**What is required**
Using only the records, tally the lines with "boot" in them and state that total by itself.

**Information given**
-- ==== Sys2Proof/Certificates/Slice0/Obligations.lean ====
section
/-! DEFINITION. The statements about the model. Each docstring names the rules it rests on, or the log entry of a choice. -/

open Sys2Proof Sys2Proof.Machine

/-! The step. -/

/-- A step runs the command at the front of the queue on the state with the queue's rest, and answers its outcome. -/
def Obligations.StepRunsFrontCommand : Prop :=
  ∀ (c : Instr) (cs : List Instr) (s : State), step { s with pending := c :: cs } = exec c { s with pending := cs }

/-- The model's choice (log 1): with no command, no frame of its own to send, no descriptor waiting for its turn, no reset due and no
sleep request under way, one fabric tick passes and nothing else happens but what the running clock does. -/
def Obligations.IdleStepPassesOneTick : Prop :=
  ∀ (s : State), s.pending = [] → s.net.outbox = [] → (∀ (n : Slot) (r : Fin 4), (s.ringAt n.val r.val).queue = []) →
    (s.slot 0).resetDue = false → s.sleep.phase = .awake → s.time.ns < 2 ^ 64 →
    step s = .next { s with tick := s.tick + 1, time := if s.pd0.die then s.time.tick else s.time }

/-- The state after power-on reset has canonical memory and no command waiting. -/
def Obligations.ResetMemoryIsCanonical : Prop := State.reset.canonical ∧ State.reset.pending = []

/-- Every step keeps the memory canonical, from every state whose memory is. -/
def Obligations.StepKeepsMemoryCanonical : Prop :=
  ∀ (s t : State), s.canonical → step s = .next t → t.canonical

/-- A step takes exactly the front command off the queue, and no command puts one in. -/
def Obligations.StepTakesOnlyTheFrontCommand : Prop :=
  ∀ (s t : State), step s = .next t → t.pending = s.pending.tail

/-- What the device has sent is never taken back (the record is the model's own, log 6), ticks are never lost, and no free value is
drawn twice (log 2). -/
def Obligations.StepKeepsWhatWasSent : Prop :=
  ∀ (s t : State), step s = .next t → s.out <:+ t.out ∧ s.tick ≤ t.tick ∧ s.fresh ≤ t.fresh

/-- A vendor key once revoked in the fuses is revoked after every step (R101), whatever the step: no command, no reset and no loss of
power restores it. -/
def Obligations.RevokedVendorKeyStaysRevoked : Prop :=
  ∀ (s t : State) (k : Nat), step s = .next t → s.boot.keyrevFused.getLsbD k = true → t.boot.keyrevFused.getLsbD k = true

/-! The direct window. -/

/-- Registers of the window right after power-on reset, as a transport reads them (R37, R38, R43, R47, R48, R270): the values the spec
states. -/
def Obligations.WindowRegistersAfterReset : Prop :=
  ∀ (t : Transport) (n : Slot),
    let read (a : Nat) : Option Nat := (State.reset.regRead t a).map (·.1)
    read 0x0000 = some 0x7120B002 ∧ read 0x0004 = some 0 ∧ read 0x0008 = some 0 ∧ read 0x000C = some 0 ∧
    read 0x0014 = some 0xFFFF ∧
    read (0x1000 + 16 * n.val) = some 0 ∧ read (0x1004 + 16 * n.val) = some 0 ∧
    read (0x1008 + 16 * n.val) = some 0x37BAC688 ∧ read (0x100C + 16 * n.val) = some 0 ∧
    read 0x2004 = some 0 ∧ read 0x2008 = some 0 ∧ read 0x200C = some 0 ∧ read 0x2010 = some 0 ∧ read 0x2014 = some 0 ∧
    read 0x3000 = some 1 ∧ read 0x3008 = some 750 ∧ read 0x300C = some 1400 ∧ read 0x3010 = some 0 ∧ read 0x3014 = some 1 ∧
    read 0x4000 = some 0 ∧ read 0x4008 = some 0 ∧ read 0x400C = some 0 ∧ read 0x401C = some 0 ∧
    read 0x20014 = some 0x40000000 ∧ read 0x20018 = some 1

/-- After a cold start every pair among Z0, Z30 and Z31 is OPEN without TRACK and every other pair is BLOCK: right after power-on, and
after every reset of the die (here the watchdog's). -/
def Obligations.ColdFirewallOpensOnlyOwnZones : Prop :=
  ∀ (a b : Fin 32),
    let want := if (a.val = 0 ∨ a.val = 30 ∨ a.val = 31) ∧ (b.val = 0 ∨ b.val = 30 ∨ b.val = 31) then 3 else 0
    State.reset.net.customs.pair a.val b.val = want ∧
    ∀ (s : State), s.running = true →
      ∃ t, exec .watchdogExpiry s = .next t ∧ t.net.customs.pair a.val b.val = want

/-- A 32-bit write of HIU_SCRATCH stores the word, and an alias write of one of its bits changes that bit alone (R33, R37); nothing
else changes. -/
def Obligations.ScratchAndAliasWritesStore : Prop :=
  ∀ (s : State) (t : Transport) (v : Word) (b : Fin 32), s.reaches t = true →
    exec (.registerWrite t 4 (wordBytes v)) s = .next { s with hiu := { s.hiu with scratch := v } } ∧
    exec (.aliasWrite t (0x80 + 4 * b.val) (wordBytes v)) s = .next { s with hiu := { s.hiu with
      scratch := if v.getLsbD 0 then s.hiu.scratch ||| (1#32 <<< b.val) else s.hiu.scratch &&& ~~~(1#32 <<< b.val) } }

/-- The EVU rows (R29, R39, R41). A permitted transport clears causes by writing 1, and sets the mask; the end of a holdoff clears it. Of
the slots only the EVU record of slot n changes, and of that only the field named, and the holdoff marks of vectors; beside it only the
PCIe function's pending bits and what is sent. A vector that is left pending by a write sends its MSI-X message where the host has enabled
and not masked it and no holdoff runs; so does a vector at the end of its holdoff whose message was delayed and that is still pending;
another vector sends nothing then. Any enabled transport clears STATE_CHANGE by writing 1, and changes nothing else. -/
def Obligations.EvuRowsAct : Prop :=
  ∀ (s : State) (t : Transport) (n : Slot) (v : Word) (k : Fin 8),
    let e := (s.slot n.val).evu
    let alone (q : State) : Prop :=
      (∀ m, m ≠ n.val → q.slot m = s.slot m) ∧ q.slot n.val = { s.slot n.val with evu := (q.slot n.val).evu } ∧
        q = { s with slots := q.slots, pcie := q.pcie, out := q.out } ∧
        (q.slot n.val).evu.vmap = e.vmap ∧ (q.slot n.val).evu.holdoff = e.holdoff
    let open_ (f : Fin 16) : Prop :=
      s.running = true ∧ (s.slot n.val).binding = .pcie f ∧ (s.pcieFn f.val).msix = true ∧ s.fnAwake f.val = true ∧
        (s.pcieFn f.val).funcMask = false ∧ (vget (s.pcieFn f.val).table k.val).masked = false
    let sent (f : Fin 16) : Out := .msix f k.val (vget (s.pcieFn f.val).table k.val).addr (vget (s.pcieFn f.val).table k.val).data
    (s.reaches t = true → s.mayEvu t n.val = true →
      (∃ q, exec (.evuCauseWrite t n v) s = .next q ∧ alone q ∧ (q.slot n.val).evu.cause = e.cause &&& ~~~(v.setWidth 10) ∧
        (q.slot n.val).evu.mask = e.mask ∧
        ∀ f, open_ f → e.holding.getLsbD k.val = false → (q.slot n.val).evu.isPending k.val = true → sent f ∈ q.out) ∧
      (∃ q, exec (.evuMaskWrite t n v) s = .next q ∧ alone q ∧ (q.slot n.val).evu.mask = v.setWidth 10 ∧
        (q.slot n.val).evu.cause = e.cause ∧
        ∀ f, open_ f → e.holding.getLsbD k.val = false → (q.slot n.val).evu.isPending k.val = true → sent f ∈ q.out)) ∧
    (e.holding.getLsbD k.val = true →
      ∃ q, exec (.holdoffExpiry n k) s = .next q ∧ alone q ∧ (q.slot n.val).evu.cause = e.cause ∧
        (q.slot n.val).evu.mask = e.mask ∧ (q.slot n.val).evu.delayed.getLsbD k.val = false ∧
        (e.delayed.getLsbD k.val = false ∨ e.isPending k.val = false →
          (q.slot n.val).evu.holding.getLsbD k.val = false ∧ q.out = s.out) ∧
        (∀ f, open_ f → e.delayed.getLsbD k.val = true → e.isPending k.val = true → q.out = sent f :: s.out)) ∧
    (s.reaches t = true →
      exec (.evuBootEvtWrite t v) s = .next { s with boot := { s.boot with bootEvt := s.boot.bootEvt && !v.getLsbD 0 } })

/-- The commit unit's rows (R44, R45): a commit waits as BUSY; it applies once, clearing BUSY; a disarmed unit takes a new instant; ARM
with a mask, a running clock and an instant ahead arms; CANCEL while armed disarms, sets CANCELLED and COMMIT everywhere; the armed
commit fires at its instant with FIRED and without LATE of its own. -/
def Obligations.CommitUnitRowsAct : Prop :=
  ∀ (s : State) (t : Transport) (v : Word),
    (s.reaches t = true → s.mayCommit t = true → (v.setWidth 16 : BitVec 16) ≠ 0 →
      exec (.cmuCommit t v) s = .next { s with cmu := { s.cmu with queued := s.cmu.queued ||| v.setWidth 16, busy := true } }) ∧
    (s.cmu.busy = true → exec .commitApply s = .next s.applyQueued) ∧
    (s.reaches t = true → s.mayCommit t = true → s.cmu.arm = false →
      exec (.cmuCommitAtWrite t v) s = .next { s with cmu := { s.cmu with atTime := v } }) ∧
    (s.reaches t = true → s.mayCommit t = true → s.cmu.arm = false → v.getLsbD 17 = false → (v.setWidth 16 : BitVec 16) ≠ 0 →
      s.time.run = true → 0 < diff32 s.cmu.atTime.toNat s.now →
      exec (.commitArm t v) s = .next { s with cmu := { s.cmu with arm := true, atMask := v.setWidth 16 } }) ∧
    (s.reaches t = true → s.mayCommit t = true → s.cmu.arm = true →
      exec (.commitCancel t v) s =
        .next (State.setCauseAll { s with cmu := { s.cmu with arm := false, cancelled := true } } 5)) ∧
    (s.cmu.arm = true → diff32 s.cmu.atTime.toNat s.now ≤ 0 →
      exec .timedCommitFire s =
        .next (State.applyCommit { s with cmu := { s.cmu with arm := false, fired := true } } s.cmu.atMask))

**Response below**
2